Mit einer gepflegten Tabelle, wöchentlichen Absatzdaten und zwei, drei Regelspalten erzeugen Sie robuste Preissignale. Beispiel: Wenn Restbestand hoch und Haltbarkeit knapp, dann sachte senken. Dokumentieren Sie jede Änderung, vergleichen Sie Vorwochen und halten Sie die Logik so verständlich, dass jede Mitarbeiterin sie in wenigen Minuten erklären kann.
Viele Kassensysteme erlauben Preislisten nach Uhrzeit, Wochentag oder Kanal.
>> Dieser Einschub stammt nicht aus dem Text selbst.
-- ==== Sys2Proof/Machine/Memory.lean ====
section
/-! DEFINITION. Memory: what a viewer of global memory reads, publication of plain stores, translation, the scratchpad as
its loads see it, and the device structures of an address space (R152 to R156, R226 to R231, R252 to R264, R432). -/

namespace Sys2Proof.Machine

open Sys2Proof

/-! ## Who sees a store (R252, R258, R259) -/

/-- Viewer: the home point of an address, where every published store stands. -/
def viewHome : Nat := 1000
/-- Viewer: a host, which lies in the system scope alone. -/
def viewHost : Nat := 1001
/-- Viewer: a peer package of this package's convoy. -/
def viewPeer : Nat := 1002
/-- Viewer: a package outside the convoy. -/
def viewOutside : Nat := 1003
/-- Viewer: an engine of a serai. -/
def viewSerai (serai : Nat) : Nat := 2000 + serai
/-- Viewer: the drover of a depot core. -/
def viewDepot (depot : Nat) : Nat := 3000 + depot
/-- Viewer: an engine of a die. -/
def viewDie (die : Nat) : Nat := 4000 + die

/-- Serai, quarter and die in which a core or an engine lies; a number of its own where it lies in no such unit (R252). -/
def viewPlace (q : Nat) : Nat × Nat × Nat :=
  if 4000 ≤ q then (q, q, q - 4000)
  else if 3000 ≤ q then (q, (q - 3000) / 4, (q - 3000) / 16)
  else if 2000 ≤ q then (q - 2000, (q - 2000) / 6, (q - 2000) / 24)
  else (if q < 192 then seraiOfCore q else 10000 + q, quarterOfCore q, dieOfCore q)

/-- Publication at a level of the unit that contains core `w` reaches viewer `q` (R252, R258); at context or core scope it reaches
no other core. -/
def scopeHas (scope w q : Nat) : Bool :=
  if q = viewHome then decide (2 ≤ scope)
  else if q = viewHost || q = viewOutside then decide (7 ≤ scope)
  else if q = viewPeer then decide (6 ≤ scope)
  else if w = q then true
  else match scope with
    | 0 => false
    | 1 => false
    | 2 => (viewPlace w).1 == (viewPlace q).1
    | 3 => (viewPlace w).2.1 == (viewPlace q).2.1
    | 4 => (viewPlace w).2.2 == (viewPlace q).2.2
    | _ => true

/-- Storage behind a memory type (R21, R230; DESIGN CHOICE, log 2; DESIGN CHOICE, log 67). -/
def State.backing (s : State) (mt : Nat) : Store 8 :=
  match mt with
  | 0 => s.mem
  | 1 => s.peerMem
  | 2 => s.hostMem
  | _ => s.hostMem1

/-- Replace the storage behind a memory type. -/
def State.setBacking (s : State) (mt : Nat) (m : Store 8) : State :=
  match mt with
  | 0 => { s with mem := m }
  | 1 => { s with peerMem := m }
  | 2 => { s with hostMem := m }
  | _ => { s with hostMem1 := m }

/-- The byte a store's element gives to an address, if it covers it. -/
def Piece.byteAt (p : Piece) (mt a : Nat) : Option Byte :=
  if p.at_.mt = mt && p.at_.addr ≤ a then p.data[a - p.at_.addr]? else none

/-- The write stands in the coherence order (R254): it is published beyond its core, or it is no plain store. -/
def Posted.out (p : Posted) : Bool := p.pub.any fun x => decide (2 ≤ x.1)

/-- A plain store that stands in the L1 store path of core `q`: posted there, or brought there by its context (R256, R359; DESIGN
CHOICE, log 8). -/
def Posted.ofCore (p : Posted) (q : Nat) : Bool := p.kind == .plain && (p.core == q || p.stood.contains q)

/-- A write shows to viewer `q`: published at a scope that reaches it, or a plain store of its own core (R256, R259; DESIGN
CHOICE, log 8). -/
def Posted.shows (q : Nat) (p : Posted) : Bool := p.ofCore q || p.pub.any fun x => scopeHas x.1 x.2 q

/-- What a read of core `q` with identity `lim` may return: of the plain stores of its own core those posted before it issued
(R256, R259). -/
def Posted.showsTo (q lim : Nat) (p : Posted) : Bool := if p.ofCore q then decide (p.id < lim) else p.shows q

/-- Overlay the bytes of the writes that show, oldest first: those in the coherence order, or the others. -/
def overlay (vis : Posted → Bool) (mt a : Nat) (out : Bool) : List Posted → Byte → Byte
  | [], b => b
  | p :: rest, b =>
    let b' := if p.out = out && vis p then (p.piece.byteAt mt a).getD b else b
    overlay vis mt a out rest b'

/-- The newest byte among the writes that show: a store of the own core that no release has published yet comes last.  Outside the
package map it is a free value (R432; DESIGN CHOICE, log 68). -/
def State.byteBy (s : State) (vis : Posted → Bool) (mt a : Nat) : Byte :=
  if mt = 0 && Config.hbmBytes ≤ a then Config.outsideByte s.now a
  else overlay vis mt a false s.posted (overlay vis mt a true s.posted ((s.backing mt).get a))

/-- The byte that viewer `q` reads: the newest published store it may see, or a store of its own core that no release has
published yet (R259; DESIGN CHOICE, log 8). -/
def State.byteSeen (s : State) (q mt a : Nat) : Byte := s.byteBy (Posted.shows q) mt a

/-- Bytes that viewer `q` reads. -/
def State.bytesSeen (s : State) (q mt : Nat) (a : Nat) : Nat → List Byte
  | 0 => []
  | n + 1 => s.byteSeen q mt a :: State.bytesSeen s q mt (a + 1) n

/-- What a context's own gated stores hold of a byte, if anything (R246). -/
def gateByte (mt a : Nat) : List GateOp → Option Byte → Option Byte
  | [], b => b
  | .global _ ps :: rest, b =>
    gateByte mt a rest (ps.foldl (fun b p => match p.byteAt mt a with | some x => some x | none => b) b)
  | _ :: rest, b => gateByte mt a rest b

/-- The gate of a context's open region. -/
def Ctx.gate (c : Ctx) : List GateOp := match c.region with | some r => r.gate | none => []

/-- The byte that a context reads. -/
def State.ctxByte (s : State) (cid mt a : Nat) : Byte :=
  (gateByte mt a (s.ctx cid).gate none).getD (s.byteSeen (coreOf cid) mt a)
Aktivieren Sie Pro-Funktionen gezielt, verbinden Sie Etikettendrucker, und testen Sie Abverkaufssignale im Kassenbericht. Achten Sie auf Exportmöglichkeiten, um Kennzahlen extern zu prüfen. Fragen Sie Ihrem Anbieter nach Roadmaps, Support und Testumgebungen, bevor Sie Abläufe fest verankern.
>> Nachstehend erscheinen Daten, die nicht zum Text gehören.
-- ==== Sys2Proof/Machine/Ops.lean ====
section
/-! DEFINITION. The shared operations of the machine: restart regions, taking a trap and returning from one, recoverable
faults, relay buffers, engine queues, and the three ways in which a slot instruction is handled (R50, R84, R160 to R166,
R245 to R251, R363 to R371). -/

namespace Sys2Proof.Machine

open Sys2Proof

/-! ## Codes and counts -/

/-- Code of a cause (R363). -/
def Cause.code : Cause → Nat
  | .illop => 1 | .priv => 2 | .lwin => 3 | .latconf => 4 | .align => 5 | .spbound => 6 | .tsbound => 7 | .access => 8
  | .fpx => 9 | .snan => 10 | .mxx => 11 | .nmv => 12 | .pcwbad => 13 | .cfi => 14 | .mstk => 15 | .softerr => 16
  | .markov => 17 | .eccu => 18 | .timeout => 19 | .sys => 20 | .brk => 21

/-- Where a cause goes: the handler, the privileged resolver, or the end of the consignment (R363). -/
inductive Target where
  | handler | resolver | abort
  deriving DecidableEq, Repr

/-- Target of a cause (R363). -/
def Cause.target : Cause → Target
  | .priv => .resolver | .cfi => .resolver | .eccu => .resolver | .sys => .resolver
  | .markov => .abort
  | .illop => .handler | .lwin => .handler | .latconf => .handler | .align => .handler | .spbound => .handler
  | .tsbound => .handler | .access => .handler | .fpx => .handler | .snan => .handler | .mxx => .handler
  | .nmv => .handler | .pcwbad => .handler | .mstk => .handler | .softerr => .handler | .timeout => .handler
  | .brk => .handler

/-- Rank of an issue-time cause, the highest first (R364). -/
def Cause.rank : Cause → Nat
  | .eccu => 1 | .mxx => 2 | .nmv => 2 | .illop => 3 | .priv => 4 | .lwin => 5 | .latconf => 6 | .mstk => 7
  | .pcwbad => 8 | .cfi => 9 | .tsbound => 10 | .align => 11 | .spbound => 12 | .access => 13 | .markov => 14
  | .softerr => 15 | .fpx => 16 | .snan => 16 | .timeout => 16 | .sys => 16 | .brk => 16

/-- Add to a 16-bit count at bit `lo` of a counter register, saturating at 65,535 (R374, R416; DEDUCED, log 45). -/
def addCount (x : Word) (lo n : Nat) : Word :=
  let v := min 65535 ((x.extractLsb' lo 16).toNat + n)
  (x &&& ~~~((0xFFFF : Word) <<< lo)) ||| (BitVec.ofNat 64 v <<< lo)

/-- Hardware adds to a count of ERRCNT or ERRCNT2, or sets a STOP bit of MERR with its code (R374, R415, R416). -/
def PkgRegs.count (p : PkgRegs) (b : Nat × Nat × Nat) : PkgRegs :=
  match b.1 with
  | 0x817 => { p with errcnt := addCount p.errcnt b.2.1 b.2.2 }
  | 0x818 => { p with errcnt2 := addCount p.errcnt2 b.2.1 b.2.2 }
  | _ => { p with merr := (p.merr &&& 3#64) ||| ((1 : Word) <<< b.2.1) ||| (BitVec.ofNat 64 b.2.2 <<< 8) }

/-- Hardware adds to a register of the package in this base cycle: a write that takes effect in it comes before (R126 item 3). -/
def State.tally (s : State) (reg lo n : Nat) : State :=
  s.modPk fun p => { p.count (reg, lo, n) with bumps := p.bumps ++ [(reg, lo, n)] }

/-- A register as a write leaves it, with what hardware adds in the base cycle in which the write takes effect (R126 item 3). -/
def PkgRegs.written (p : PkgRegs) (reg : Nat) : PkgRegs := (p.bumps.filter fun b => b.1 == reg).foldl PkgRegs.count p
Mit Automations-Tools verknüpfen Sie Lagerstände, Wetter-Feeds und Bestellrhythmen, ohne zu programmieren. Wenn Regen vorhergesagt ist, triggern Sie Kaffee-Angebote; bei Sonne Kaltgetränke. Halten Sie Sicherheitsnetze bereit: Minimal- und Maximalpreise, manuelle Übersteuerung und Protokolle. So bleibt Kontrolle gewahrt, während Routineaufgaben leise im Hintergrund laufen.